When you reach the line with "draw counter -/" in the data below, begin printing lines exactly, and stop once the line with "s.ops := rfl" has been printed.

Material shown:
=======

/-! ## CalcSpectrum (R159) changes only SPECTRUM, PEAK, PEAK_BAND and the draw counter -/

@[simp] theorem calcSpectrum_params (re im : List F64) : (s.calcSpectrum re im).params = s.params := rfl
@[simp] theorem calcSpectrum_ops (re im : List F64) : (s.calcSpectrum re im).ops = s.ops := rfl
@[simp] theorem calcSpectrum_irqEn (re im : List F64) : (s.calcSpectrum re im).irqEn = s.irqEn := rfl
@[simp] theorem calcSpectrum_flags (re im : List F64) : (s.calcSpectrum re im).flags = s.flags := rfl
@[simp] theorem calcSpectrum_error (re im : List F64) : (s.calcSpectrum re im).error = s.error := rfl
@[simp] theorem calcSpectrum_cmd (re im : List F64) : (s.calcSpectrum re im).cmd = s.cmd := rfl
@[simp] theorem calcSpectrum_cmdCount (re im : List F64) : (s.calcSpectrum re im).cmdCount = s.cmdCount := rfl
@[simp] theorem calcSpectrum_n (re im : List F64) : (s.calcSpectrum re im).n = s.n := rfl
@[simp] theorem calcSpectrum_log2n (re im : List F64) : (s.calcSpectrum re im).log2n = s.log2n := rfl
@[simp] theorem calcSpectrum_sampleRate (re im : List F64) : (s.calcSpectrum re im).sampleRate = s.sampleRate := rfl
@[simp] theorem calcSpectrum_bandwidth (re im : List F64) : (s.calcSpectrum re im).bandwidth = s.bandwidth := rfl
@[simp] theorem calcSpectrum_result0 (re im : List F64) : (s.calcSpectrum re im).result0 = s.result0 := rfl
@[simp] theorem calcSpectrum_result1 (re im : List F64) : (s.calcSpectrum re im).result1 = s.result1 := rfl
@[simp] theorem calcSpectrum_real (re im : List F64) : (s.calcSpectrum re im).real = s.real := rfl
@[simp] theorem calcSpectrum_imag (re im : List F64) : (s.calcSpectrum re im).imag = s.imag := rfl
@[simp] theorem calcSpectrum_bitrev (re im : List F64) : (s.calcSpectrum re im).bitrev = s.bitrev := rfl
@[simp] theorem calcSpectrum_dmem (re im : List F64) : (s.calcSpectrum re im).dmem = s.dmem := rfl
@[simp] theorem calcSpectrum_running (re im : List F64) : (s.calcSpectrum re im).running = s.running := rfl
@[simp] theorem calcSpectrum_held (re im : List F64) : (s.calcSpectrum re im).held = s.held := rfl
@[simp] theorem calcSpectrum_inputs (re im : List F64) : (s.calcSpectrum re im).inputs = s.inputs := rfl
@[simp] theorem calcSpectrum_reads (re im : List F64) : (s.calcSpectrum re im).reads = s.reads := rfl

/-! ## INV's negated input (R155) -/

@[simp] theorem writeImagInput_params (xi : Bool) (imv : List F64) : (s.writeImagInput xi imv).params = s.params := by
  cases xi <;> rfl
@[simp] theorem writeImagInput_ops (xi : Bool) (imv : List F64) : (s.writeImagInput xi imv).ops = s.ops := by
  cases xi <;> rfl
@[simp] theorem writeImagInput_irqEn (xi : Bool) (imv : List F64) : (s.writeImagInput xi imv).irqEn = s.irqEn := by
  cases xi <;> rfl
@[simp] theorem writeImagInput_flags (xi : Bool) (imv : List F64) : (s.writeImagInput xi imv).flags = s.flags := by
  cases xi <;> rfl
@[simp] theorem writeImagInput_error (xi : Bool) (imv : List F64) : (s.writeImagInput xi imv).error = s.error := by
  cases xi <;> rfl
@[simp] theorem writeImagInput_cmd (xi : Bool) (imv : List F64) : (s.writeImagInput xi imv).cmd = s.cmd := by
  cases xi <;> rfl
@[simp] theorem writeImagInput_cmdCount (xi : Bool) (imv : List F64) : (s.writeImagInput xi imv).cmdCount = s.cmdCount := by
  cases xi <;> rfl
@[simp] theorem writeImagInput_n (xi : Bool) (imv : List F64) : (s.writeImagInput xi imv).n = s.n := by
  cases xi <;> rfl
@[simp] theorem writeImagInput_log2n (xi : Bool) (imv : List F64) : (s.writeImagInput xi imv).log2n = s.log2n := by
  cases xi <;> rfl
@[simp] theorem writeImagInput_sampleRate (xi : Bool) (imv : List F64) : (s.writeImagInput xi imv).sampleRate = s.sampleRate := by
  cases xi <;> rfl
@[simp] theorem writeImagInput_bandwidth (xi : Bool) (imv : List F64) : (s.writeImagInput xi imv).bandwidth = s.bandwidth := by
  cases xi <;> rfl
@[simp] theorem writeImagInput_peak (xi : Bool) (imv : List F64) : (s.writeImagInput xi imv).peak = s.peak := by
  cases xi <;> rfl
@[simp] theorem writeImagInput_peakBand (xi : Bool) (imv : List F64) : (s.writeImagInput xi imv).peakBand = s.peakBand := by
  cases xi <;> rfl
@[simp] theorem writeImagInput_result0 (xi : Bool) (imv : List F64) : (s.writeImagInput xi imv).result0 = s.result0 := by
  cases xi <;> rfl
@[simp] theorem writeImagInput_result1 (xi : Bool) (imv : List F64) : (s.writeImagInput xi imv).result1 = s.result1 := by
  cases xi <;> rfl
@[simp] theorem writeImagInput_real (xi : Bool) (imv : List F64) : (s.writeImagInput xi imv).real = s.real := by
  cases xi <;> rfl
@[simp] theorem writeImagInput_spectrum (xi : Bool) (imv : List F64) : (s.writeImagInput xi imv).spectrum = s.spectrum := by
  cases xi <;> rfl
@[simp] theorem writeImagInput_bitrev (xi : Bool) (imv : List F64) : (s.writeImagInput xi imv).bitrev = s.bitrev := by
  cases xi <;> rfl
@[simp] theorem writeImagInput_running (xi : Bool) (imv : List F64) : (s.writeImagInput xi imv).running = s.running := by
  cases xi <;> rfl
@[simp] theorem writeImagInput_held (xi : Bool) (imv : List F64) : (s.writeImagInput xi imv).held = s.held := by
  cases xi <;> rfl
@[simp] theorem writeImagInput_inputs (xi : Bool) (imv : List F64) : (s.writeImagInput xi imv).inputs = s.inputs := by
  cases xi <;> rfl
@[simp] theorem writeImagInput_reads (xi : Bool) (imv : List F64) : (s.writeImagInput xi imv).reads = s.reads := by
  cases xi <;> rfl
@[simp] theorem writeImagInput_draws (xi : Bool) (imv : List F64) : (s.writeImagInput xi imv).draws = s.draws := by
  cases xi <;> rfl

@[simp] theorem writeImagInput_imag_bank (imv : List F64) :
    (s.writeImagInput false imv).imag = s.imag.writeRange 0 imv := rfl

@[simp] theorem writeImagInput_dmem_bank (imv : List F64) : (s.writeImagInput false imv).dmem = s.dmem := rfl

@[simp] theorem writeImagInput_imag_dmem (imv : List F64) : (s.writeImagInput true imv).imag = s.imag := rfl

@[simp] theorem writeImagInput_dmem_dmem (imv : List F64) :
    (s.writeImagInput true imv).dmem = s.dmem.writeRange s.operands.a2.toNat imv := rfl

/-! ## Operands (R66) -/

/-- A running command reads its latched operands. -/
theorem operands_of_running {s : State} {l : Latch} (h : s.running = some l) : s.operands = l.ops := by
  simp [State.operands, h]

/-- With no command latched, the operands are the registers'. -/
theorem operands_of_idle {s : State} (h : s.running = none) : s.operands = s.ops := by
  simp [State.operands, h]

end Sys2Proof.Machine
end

=======

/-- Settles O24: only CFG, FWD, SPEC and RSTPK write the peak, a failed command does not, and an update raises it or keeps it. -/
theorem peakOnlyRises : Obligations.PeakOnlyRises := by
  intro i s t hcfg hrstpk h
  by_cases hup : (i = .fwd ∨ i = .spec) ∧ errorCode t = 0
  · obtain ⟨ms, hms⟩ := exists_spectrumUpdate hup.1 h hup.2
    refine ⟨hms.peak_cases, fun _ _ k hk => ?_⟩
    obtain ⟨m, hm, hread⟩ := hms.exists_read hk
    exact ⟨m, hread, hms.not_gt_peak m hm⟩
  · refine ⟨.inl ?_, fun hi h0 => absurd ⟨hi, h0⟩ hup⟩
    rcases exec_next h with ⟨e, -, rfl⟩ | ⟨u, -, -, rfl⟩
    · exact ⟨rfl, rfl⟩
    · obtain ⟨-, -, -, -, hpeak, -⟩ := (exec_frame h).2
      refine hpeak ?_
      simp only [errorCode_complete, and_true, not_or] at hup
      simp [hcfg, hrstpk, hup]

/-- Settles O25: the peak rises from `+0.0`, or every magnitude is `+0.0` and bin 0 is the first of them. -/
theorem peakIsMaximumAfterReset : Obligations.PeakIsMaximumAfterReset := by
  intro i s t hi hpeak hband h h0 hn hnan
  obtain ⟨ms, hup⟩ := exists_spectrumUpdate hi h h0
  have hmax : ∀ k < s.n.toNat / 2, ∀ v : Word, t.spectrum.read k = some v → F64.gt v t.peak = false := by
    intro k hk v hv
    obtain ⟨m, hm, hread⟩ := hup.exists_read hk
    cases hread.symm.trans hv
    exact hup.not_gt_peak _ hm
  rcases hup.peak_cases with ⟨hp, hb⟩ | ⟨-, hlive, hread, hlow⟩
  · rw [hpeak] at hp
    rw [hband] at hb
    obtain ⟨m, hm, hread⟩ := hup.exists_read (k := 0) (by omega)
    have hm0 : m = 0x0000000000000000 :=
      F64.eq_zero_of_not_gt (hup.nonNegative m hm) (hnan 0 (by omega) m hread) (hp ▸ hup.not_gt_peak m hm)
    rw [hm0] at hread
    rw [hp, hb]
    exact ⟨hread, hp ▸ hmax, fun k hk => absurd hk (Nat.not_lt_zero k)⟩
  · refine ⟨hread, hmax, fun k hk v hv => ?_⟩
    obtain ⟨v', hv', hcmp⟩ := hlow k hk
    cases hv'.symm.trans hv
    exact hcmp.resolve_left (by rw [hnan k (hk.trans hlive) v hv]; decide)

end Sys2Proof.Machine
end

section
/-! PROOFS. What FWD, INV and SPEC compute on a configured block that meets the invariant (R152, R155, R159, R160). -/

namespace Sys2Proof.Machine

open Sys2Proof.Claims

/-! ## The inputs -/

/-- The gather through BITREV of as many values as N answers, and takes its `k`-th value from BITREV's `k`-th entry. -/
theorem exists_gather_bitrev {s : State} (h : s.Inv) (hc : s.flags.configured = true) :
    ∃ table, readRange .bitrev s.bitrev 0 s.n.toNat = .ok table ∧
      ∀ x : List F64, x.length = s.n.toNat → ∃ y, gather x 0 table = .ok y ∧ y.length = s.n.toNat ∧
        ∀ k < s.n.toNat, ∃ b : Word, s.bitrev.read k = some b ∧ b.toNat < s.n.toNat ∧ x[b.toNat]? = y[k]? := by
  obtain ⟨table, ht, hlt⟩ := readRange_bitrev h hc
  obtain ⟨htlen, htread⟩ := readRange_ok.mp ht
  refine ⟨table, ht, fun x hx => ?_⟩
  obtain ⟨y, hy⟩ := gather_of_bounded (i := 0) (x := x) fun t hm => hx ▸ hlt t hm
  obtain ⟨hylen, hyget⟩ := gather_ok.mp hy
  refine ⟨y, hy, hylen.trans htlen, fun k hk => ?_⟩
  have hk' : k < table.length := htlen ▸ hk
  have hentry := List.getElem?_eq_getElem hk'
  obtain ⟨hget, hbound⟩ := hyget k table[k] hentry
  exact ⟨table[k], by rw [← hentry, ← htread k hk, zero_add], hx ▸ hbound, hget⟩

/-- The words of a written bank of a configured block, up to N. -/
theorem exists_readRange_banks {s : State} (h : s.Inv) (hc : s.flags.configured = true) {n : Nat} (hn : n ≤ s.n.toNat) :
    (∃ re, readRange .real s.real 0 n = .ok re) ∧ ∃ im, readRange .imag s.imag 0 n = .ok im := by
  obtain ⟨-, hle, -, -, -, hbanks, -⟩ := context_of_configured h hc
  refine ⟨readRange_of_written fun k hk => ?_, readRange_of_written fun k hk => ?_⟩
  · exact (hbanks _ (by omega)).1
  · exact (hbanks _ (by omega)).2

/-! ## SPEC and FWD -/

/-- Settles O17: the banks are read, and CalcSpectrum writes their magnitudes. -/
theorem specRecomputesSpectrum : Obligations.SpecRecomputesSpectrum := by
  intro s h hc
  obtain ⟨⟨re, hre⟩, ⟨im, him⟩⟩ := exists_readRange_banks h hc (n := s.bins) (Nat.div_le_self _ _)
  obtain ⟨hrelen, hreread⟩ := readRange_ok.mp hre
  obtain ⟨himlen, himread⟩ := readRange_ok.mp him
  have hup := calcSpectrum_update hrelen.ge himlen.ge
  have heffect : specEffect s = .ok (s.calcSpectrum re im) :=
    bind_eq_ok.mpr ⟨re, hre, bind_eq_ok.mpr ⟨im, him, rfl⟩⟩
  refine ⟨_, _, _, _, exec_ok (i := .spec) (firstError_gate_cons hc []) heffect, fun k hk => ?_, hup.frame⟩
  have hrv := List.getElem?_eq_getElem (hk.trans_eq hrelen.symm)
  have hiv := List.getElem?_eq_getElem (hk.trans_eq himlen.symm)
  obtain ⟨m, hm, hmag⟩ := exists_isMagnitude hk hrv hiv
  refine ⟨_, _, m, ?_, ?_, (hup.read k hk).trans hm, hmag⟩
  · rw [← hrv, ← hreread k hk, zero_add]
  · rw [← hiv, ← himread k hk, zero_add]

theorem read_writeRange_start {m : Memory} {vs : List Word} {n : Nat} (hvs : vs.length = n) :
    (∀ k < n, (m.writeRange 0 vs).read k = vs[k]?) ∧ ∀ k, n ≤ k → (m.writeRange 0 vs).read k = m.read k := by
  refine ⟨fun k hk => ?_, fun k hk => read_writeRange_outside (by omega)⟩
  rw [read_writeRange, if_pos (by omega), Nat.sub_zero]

=======

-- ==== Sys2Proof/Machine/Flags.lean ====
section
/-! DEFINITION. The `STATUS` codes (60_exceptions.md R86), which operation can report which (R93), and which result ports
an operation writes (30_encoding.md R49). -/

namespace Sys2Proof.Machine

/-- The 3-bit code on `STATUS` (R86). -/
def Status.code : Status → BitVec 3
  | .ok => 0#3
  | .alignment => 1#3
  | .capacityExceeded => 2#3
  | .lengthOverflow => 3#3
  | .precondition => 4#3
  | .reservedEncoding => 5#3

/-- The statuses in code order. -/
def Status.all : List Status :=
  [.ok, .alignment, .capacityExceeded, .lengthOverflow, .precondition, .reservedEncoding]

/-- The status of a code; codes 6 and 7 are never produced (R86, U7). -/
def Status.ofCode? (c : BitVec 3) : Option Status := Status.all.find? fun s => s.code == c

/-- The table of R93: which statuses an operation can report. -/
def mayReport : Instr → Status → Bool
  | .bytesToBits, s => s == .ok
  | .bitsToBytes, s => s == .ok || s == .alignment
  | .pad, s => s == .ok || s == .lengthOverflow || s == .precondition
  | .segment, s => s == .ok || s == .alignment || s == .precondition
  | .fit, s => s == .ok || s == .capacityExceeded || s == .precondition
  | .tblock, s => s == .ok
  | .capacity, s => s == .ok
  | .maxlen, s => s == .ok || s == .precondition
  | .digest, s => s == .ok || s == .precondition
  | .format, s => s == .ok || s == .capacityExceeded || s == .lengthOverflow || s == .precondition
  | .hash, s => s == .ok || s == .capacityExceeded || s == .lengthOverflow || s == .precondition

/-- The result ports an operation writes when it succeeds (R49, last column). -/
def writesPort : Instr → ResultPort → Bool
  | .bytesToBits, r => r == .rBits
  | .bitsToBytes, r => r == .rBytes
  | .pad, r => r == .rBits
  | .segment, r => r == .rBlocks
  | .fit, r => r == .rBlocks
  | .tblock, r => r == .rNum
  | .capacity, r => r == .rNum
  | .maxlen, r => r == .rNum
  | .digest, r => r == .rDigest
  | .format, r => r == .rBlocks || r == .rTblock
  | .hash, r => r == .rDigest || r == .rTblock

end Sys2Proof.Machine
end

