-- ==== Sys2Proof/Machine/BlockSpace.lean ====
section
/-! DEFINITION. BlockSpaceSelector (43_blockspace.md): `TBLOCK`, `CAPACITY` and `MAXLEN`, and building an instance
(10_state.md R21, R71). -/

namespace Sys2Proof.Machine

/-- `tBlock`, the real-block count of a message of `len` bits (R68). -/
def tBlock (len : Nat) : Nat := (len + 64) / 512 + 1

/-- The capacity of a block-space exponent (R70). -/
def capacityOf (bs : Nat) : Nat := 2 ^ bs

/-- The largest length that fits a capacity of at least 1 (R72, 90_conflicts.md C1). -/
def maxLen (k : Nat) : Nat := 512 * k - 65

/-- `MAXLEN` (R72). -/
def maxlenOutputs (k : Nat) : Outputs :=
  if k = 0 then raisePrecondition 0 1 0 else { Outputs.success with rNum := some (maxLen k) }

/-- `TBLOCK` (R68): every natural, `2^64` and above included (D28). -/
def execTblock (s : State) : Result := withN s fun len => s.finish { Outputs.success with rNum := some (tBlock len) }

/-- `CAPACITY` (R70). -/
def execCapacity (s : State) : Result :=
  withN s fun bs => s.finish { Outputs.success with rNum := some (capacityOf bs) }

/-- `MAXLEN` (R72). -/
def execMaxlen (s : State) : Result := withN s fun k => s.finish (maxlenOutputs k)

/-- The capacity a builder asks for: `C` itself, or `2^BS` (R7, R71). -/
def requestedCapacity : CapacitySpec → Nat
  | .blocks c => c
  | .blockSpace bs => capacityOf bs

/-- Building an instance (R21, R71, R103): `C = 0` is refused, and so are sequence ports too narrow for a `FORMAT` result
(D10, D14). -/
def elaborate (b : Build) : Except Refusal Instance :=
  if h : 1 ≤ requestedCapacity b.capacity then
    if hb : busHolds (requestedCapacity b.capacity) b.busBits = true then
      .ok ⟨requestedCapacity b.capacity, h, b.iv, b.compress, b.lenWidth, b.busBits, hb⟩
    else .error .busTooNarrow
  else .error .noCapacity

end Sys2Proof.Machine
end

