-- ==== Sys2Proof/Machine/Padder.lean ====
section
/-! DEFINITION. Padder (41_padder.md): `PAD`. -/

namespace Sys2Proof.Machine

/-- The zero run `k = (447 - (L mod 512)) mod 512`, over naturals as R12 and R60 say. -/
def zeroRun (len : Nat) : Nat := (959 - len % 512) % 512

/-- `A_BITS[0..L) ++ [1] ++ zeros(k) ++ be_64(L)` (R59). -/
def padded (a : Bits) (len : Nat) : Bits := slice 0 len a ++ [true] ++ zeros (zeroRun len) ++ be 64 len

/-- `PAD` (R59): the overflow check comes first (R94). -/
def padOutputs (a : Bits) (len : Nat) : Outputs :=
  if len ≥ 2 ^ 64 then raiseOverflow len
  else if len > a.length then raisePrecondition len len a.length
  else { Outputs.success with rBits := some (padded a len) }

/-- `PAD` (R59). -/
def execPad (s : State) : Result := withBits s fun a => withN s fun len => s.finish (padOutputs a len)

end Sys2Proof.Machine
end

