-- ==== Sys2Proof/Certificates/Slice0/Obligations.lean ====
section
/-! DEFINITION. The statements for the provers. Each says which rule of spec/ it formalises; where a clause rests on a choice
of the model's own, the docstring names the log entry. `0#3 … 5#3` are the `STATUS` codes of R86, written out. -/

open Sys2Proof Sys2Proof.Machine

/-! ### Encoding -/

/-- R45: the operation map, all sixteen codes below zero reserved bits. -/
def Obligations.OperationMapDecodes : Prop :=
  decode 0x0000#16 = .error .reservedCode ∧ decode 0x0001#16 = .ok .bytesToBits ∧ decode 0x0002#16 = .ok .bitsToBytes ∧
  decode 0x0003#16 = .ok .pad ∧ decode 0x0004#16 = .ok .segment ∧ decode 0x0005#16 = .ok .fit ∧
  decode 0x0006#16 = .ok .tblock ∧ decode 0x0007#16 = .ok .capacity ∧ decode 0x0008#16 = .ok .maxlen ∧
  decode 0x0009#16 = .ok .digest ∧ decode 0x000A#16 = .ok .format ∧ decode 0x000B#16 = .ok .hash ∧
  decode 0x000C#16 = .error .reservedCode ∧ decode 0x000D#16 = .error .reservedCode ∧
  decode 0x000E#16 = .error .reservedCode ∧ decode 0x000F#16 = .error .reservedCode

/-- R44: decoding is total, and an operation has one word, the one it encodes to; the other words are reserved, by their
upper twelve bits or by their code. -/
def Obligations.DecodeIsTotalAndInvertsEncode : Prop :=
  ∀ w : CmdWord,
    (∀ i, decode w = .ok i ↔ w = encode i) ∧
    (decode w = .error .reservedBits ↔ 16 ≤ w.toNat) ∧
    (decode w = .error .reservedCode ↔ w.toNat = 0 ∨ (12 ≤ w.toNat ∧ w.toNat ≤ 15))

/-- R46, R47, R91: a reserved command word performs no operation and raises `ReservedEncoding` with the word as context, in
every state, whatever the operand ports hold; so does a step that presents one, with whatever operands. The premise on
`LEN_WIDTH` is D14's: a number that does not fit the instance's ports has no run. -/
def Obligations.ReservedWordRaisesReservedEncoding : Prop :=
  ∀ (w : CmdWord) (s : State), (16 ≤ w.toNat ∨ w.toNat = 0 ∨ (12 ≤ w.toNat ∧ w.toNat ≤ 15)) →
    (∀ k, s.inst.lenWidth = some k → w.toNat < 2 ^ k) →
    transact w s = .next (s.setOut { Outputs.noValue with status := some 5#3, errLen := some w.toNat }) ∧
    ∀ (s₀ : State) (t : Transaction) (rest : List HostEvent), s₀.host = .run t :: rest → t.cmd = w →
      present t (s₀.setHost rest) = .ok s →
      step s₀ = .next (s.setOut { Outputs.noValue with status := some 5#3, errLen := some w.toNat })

=======

Task solution:
/-! ## CalcSpectrum (R159) changes only SPECTRUM, PEAK, PEAK_BAND and the draw counter -/

@[simp] theorem calcSpectrum_params (re im : List F64) : (s.calcSpectrum re im).params = s.params := rfl
@[simp] theorem calcSpectrum_ops (re im : List F64) : (s.calcSpectrum re im).ops = s.ops := rfl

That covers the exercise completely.